# Exercise
When you reach the line containing "(∃ i p d s r, fate (t .empty .empty) .cpyx" in the entries below, begin reproducing lines exactly, and stop once the line containing "emptiesTile .cpy out = true) ∧" is done.

# Data records
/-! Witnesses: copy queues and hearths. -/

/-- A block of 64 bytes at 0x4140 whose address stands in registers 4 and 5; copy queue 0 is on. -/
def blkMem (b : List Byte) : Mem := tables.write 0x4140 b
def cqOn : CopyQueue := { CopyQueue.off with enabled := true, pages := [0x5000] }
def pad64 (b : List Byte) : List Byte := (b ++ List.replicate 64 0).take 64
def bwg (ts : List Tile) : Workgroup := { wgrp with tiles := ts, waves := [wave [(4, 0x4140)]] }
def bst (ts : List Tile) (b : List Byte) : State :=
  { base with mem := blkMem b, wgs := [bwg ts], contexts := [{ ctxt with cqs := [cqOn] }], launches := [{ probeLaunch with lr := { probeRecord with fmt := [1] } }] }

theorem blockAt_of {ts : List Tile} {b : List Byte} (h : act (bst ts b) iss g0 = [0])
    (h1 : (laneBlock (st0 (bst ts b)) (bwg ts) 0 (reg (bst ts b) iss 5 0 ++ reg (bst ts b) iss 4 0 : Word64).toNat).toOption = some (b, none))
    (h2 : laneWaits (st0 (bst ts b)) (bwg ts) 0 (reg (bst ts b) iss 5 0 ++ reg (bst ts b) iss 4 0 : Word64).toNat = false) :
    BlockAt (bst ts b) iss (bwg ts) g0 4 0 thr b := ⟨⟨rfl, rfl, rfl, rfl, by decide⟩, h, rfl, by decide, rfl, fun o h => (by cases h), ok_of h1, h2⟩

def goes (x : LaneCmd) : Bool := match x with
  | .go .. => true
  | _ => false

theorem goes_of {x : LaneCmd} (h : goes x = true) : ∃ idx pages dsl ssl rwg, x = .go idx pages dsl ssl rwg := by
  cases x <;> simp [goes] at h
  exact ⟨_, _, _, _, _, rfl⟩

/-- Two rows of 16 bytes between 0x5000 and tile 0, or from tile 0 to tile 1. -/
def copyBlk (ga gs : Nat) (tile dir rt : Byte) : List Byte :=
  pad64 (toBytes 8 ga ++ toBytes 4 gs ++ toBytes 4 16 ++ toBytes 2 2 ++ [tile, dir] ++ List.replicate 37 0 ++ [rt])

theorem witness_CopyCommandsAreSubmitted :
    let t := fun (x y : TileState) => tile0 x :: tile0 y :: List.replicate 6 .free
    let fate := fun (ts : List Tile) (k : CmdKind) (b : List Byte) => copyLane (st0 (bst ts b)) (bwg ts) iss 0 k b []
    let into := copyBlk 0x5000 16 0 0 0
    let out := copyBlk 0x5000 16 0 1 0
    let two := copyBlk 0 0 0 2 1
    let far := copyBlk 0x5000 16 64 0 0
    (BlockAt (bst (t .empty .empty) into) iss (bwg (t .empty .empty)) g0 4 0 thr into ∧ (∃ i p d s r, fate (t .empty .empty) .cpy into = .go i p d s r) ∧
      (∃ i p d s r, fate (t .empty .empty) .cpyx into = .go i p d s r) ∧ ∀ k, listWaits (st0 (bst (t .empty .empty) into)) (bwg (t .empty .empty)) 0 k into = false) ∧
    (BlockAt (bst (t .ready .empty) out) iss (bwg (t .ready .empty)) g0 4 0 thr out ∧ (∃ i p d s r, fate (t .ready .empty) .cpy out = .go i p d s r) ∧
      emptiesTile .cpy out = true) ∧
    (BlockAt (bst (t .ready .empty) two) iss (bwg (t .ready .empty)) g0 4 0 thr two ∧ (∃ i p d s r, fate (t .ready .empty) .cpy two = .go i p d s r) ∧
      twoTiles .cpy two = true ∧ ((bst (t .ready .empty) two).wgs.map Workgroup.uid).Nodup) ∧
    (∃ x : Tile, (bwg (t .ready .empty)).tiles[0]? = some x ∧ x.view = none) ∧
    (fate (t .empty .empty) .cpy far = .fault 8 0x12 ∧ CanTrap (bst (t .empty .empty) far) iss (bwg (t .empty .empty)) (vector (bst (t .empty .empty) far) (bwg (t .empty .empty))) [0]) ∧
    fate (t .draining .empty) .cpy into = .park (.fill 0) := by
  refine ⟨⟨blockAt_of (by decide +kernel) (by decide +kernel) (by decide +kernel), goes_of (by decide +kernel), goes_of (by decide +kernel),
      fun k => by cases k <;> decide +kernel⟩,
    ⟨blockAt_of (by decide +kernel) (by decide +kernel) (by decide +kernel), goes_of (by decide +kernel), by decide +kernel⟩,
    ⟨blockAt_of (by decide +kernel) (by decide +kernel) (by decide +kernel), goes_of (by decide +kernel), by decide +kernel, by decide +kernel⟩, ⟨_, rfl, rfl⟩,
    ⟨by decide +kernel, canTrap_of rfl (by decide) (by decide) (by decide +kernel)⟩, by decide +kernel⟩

# Result for this task
      (∃ i p d s r, fate (t .empty .empty) .cpyx into = .go i p d s r) ∧ ∀ k, listWaits (st0 (bst (t .empty .empty) into)) (bwg (t .empty .empty)) 0 k into = false) ∧
    (BlockAt (bst (t .ready .empty) out) iss (bwg (t .ready .empty)) g0 4 0 thr out ∧ (∃ i p d s r, fate (t .ready .empty) .cpy out = .go i p d s r) ∧
      emptiesTile .cpy out = true) ∧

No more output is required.